* [Problem requirements]:
In the entries below, which lines run from the one containing "(0x210001228580F810, .bfi noCtl" to the one containing "(0x2430084245000020, .cmpR eitherCtl"? Copy exactly those lines, ends included, and no others.

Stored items
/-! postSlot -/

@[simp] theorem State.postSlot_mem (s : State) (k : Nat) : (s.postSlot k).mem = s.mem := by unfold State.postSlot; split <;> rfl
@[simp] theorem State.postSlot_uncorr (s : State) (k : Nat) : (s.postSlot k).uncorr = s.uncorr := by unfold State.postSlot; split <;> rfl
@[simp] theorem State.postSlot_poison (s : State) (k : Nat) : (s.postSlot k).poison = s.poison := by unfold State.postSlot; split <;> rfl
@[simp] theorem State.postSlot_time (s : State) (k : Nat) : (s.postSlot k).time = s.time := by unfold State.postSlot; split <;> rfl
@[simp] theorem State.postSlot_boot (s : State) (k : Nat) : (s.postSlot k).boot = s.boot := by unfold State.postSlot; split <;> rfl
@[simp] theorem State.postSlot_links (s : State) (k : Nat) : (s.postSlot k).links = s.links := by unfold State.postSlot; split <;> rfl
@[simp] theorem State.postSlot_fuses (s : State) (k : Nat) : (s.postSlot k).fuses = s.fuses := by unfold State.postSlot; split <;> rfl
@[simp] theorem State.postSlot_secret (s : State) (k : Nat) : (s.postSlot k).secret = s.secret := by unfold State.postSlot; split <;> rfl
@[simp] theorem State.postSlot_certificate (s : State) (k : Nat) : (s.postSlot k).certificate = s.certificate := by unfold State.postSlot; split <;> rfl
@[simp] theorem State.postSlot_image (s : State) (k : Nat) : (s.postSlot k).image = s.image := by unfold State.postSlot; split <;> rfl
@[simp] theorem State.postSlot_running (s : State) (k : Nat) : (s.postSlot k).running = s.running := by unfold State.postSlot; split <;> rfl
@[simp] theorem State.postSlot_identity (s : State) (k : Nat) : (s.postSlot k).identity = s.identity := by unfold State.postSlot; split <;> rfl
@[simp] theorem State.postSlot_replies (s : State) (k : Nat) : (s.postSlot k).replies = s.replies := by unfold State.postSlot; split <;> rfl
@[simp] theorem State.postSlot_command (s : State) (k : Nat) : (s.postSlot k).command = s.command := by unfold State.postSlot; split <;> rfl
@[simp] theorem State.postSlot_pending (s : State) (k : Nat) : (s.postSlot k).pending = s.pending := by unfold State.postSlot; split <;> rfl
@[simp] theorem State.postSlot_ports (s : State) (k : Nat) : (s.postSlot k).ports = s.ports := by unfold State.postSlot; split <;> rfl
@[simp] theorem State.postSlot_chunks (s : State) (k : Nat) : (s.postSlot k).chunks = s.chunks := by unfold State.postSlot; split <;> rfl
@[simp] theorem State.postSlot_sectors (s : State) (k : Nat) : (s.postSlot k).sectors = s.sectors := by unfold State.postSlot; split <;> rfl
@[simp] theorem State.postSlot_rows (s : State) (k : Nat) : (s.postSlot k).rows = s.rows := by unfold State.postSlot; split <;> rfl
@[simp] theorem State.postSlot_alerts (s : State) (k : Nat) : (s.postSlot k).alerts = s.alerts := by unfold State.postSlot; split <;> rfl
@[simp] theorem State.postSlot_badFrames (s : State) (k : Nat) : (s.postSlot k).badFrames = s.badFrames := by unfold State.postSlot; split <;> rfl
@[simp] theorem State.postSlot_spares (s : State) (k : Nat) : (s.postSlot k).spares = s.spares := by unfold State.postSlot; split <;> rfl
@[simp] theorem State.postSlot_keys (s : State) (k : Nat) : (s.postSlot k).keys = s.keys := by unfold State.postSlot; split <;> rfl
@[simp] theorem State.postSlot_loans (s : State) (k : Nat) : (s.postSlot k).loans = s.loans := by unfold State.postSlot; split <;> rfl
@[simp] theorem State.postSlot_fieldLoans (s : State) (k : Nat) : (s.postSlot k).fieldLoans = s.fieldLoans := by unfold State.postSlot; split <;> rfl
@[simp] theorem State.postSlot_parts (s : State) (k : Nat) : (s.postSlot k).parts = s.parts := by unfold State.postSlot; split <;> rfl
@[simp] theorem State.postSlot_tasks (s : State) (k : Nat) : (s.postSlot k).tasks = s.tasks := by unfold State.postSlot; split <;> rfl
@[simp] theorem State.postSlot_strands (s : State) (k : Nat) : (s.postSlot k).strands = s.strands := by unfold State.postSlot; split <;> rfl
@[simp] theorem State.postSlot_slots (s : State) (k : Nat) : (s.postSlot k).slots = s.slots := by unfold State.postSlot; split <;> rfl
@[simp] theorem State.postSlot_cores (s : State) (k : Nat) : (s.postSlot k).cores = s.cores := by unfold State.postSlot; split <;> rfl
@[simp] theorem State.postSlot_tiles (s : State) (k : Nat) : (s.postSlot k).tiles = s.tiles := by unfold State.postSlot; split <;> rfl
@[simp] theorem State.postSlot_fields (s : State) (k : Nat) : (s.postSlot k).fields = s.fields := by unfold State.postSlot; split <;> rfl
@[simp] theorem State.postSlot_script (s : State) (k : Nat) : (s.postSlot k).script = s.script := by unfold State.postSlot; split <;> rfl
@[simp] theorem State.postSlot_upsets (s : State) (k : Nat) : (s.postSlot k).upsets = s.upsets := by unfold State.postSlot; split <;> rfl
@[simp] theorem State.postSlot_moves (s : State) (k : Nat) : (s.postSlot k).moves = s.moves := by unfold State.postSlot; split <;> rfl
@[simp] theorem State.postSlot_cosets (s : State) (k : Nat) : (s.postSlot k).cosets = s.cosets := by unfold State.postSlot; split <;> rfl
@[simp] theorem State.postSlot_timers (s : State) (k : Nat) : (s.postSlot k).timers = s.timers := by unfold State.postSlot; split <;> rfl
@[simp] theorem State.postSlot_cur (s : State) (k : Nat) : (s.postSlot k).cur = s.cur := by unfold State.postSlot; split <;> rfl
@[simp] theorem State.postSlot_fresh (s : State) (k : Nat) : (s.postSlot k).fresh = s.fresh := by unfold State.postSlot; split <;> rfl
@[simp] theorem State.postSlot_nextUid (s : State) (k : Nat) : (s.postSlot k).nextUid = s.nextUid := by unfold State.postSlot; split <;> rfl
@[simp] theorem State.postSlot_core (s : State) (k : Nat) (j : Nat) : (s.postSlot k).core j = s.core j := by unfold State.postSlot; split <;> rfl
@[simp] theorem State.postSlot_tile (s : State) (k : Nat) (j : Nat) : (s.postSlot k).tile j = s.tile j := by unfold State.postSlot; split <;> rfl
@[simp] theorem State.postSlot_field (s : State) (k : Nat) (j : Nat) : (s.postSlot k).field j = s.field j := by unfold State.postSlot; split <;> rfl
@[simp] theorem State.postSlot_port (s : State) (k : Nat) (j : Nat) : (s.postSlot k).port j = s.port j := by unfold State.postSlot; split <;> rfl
* * *
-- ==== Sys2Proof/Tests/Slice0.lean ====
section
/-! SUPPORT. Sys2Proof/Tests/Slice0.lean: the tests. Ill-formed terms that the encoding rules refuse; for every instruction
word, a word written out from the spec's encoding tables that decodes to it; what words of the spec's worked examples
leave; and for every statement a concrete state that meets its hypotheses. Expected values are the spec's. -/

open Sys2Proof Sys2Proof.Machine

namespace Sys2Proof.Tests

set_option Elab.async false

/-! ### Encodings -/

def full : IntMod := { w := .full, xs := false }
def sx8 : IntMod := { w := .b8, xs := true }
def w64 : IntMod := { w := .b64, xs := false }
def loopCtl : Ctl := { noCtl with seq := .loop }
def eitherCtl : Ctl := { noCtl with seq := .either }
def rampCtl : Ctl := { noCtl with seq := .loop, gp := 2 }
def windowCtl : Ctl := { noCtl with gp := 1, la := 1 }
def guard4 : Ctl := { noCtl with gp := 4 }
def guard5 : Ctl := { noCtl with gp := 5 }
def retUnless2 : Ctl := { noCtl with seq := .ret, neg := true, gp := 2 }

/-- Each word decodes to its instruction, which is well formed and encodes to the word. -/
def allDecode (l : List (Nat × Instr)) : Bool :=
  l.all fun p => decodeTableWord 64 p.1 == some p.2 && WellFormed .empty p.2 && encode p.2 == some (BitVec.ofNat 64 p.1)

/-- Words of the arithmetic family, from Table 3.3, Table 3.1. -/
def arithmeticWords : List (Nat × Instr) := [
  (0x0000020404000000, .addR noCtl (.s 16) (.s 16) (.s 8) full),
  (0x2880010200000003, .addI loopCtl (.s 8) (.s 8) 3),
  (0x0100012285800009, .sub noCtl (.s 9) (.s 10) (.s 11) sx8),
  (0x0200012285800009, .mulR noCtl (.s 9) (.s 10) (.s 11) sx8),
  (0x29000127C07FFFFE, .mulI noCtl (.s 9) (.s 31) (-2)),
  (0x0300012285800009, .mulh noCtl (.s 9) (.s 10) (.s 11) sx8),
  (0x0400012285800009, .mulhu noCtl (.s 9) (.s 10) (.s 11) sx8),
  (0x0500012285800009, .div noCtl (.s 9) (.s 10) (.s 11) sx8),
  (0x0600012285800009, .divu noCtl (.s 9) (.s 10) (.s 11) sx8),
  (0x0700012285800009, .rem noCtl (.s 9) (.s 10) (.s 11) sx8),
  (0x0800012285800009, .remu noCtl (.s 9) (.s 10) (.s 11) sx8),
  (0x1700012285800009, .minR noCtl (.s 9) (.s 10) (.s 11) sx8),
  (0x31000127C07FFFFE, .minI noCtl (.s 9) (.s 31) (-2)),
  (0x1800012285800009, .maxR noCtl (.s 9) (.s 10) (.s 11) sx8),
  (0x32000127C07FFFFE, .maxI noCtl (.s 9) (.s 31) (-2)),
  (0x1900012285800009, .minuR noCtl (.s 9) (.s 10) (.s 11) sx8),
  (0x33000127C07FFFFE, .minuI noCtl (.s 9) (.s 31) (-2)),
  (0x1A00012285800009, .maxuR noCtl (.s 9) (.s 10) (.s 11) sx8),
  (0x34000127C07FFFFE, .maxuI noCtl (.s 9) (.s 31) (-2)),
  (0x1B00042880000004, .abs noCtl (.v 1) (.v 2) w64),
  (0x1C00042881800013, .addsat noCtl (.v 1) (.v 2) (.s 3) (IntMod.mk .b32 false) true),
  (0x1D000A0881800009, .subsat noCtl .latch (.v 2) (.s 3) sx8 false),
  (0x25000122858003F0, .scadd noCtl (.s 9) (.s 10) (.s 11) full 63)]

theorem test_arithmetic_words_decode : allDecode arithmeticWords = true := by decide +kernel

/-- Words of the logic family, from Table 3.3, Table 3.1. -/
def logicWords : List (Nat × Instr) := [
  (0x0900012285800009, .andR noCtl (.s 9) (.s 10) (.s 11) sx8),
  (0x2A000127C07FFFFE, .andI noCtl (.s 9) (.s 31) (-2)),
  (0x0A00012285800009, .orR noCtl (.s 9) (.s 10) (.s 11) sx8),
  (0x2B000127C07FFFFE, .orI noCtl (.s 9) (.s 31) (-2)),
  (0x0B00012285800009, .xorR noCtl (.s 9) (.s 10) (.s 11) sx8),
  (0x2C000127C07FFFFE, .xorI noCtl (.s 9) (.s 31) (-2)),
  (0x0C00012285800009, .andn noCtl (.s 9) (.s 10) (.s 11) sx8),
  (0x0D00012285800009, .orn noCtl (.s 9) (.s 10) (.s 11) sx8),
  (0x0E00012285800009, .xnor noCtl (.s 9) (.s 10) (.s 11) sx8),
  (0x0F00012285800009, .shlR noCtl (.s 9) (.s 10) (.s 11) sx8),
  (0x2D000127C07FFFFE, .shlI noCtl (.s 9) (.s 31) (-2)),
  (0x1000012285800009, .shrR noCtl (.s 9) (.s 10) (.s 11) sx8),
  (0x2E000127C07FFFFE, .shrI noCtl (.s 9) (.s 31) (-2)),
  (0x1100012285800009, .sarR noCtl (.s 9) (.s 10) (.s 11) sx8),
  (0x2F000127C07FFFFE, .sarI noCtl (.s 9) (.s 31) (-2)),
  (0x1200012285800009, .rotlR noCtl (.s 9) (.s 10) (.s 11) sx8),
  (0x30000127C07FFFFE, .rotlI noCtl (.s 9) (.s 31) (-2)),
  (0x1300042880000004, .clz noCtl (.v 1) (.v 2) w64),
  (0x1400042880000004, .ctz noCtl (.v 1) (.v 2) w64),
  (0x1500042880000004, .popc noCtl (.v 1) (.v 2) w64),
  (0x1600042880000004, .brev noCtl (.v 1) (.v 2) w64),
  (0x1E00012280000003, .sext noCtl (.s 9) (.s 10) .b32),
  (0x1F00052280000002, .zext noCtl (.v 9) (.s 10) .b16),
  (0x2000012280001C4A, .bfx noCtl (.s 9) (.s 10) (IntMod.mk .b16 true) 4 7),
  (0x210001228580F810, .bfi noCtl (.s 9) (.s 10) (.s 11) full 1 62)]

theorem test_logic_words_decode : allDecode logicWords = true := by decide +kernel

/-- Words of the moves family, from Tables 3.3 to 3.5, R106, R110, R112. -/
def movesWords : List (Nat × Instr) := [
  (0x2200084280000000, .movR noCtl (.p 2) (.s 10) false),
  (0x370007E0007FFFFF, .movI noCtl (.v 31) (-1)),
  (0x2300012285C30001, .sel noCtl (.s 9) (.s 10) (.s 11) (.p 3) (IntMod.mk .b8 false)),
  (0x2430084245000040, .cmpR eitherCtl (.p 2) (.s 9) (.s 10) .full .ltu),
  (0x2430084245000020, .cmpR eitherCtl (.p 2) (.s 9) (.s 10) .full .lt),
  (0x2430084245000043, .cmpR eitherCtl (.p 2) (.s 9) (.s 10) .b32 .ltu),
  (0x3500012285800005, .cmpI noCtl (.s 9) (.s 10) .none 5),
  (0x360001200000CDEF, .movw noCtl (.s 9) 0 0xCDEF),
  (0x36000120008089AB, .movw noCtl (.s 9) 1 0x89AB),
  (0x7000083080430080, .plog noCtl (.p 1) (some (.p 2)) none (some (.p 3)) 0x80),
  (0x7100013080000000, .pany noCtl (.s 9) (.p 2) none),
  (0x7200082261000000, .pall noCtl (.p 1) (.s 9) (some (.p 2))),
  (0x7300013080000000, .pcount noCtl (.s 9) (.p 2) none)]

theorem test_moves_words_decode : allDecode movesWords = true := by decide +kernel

* [Solution]:
  (0x210001228580F810, .bfi noCtl (.s 9) (.s 10) (.s 11) full 1 62)]

theorem test_logic_words_decode : allDecode logicWords = true := by decide +kernel

/-- Words of the moves family, from Tables 3.3 to 3.5, R106, R110, R112. -/
def movesWords : List (Nat × Instr) := [
  (0x2200084280000000, .movR noCtl (.p 2) (.s 10) false),
  (0x370007E0007FFFFF, .movI noCtl (.v 31) (-1)),
  (0x2300012285C30001, .sel noCtl (.s 9) (.s 10) (.s 11) (.p 3) (IntMod.mk .b8 false)),
  (0x2430084245000040, .cmpR eitherCtl (.p 2) (.s 9) (.s 10) .full .ltu),
  (0x2430084245000020, .cmpR eitherCtl (.p 2) (.s 9) (.s 10) .full .lt),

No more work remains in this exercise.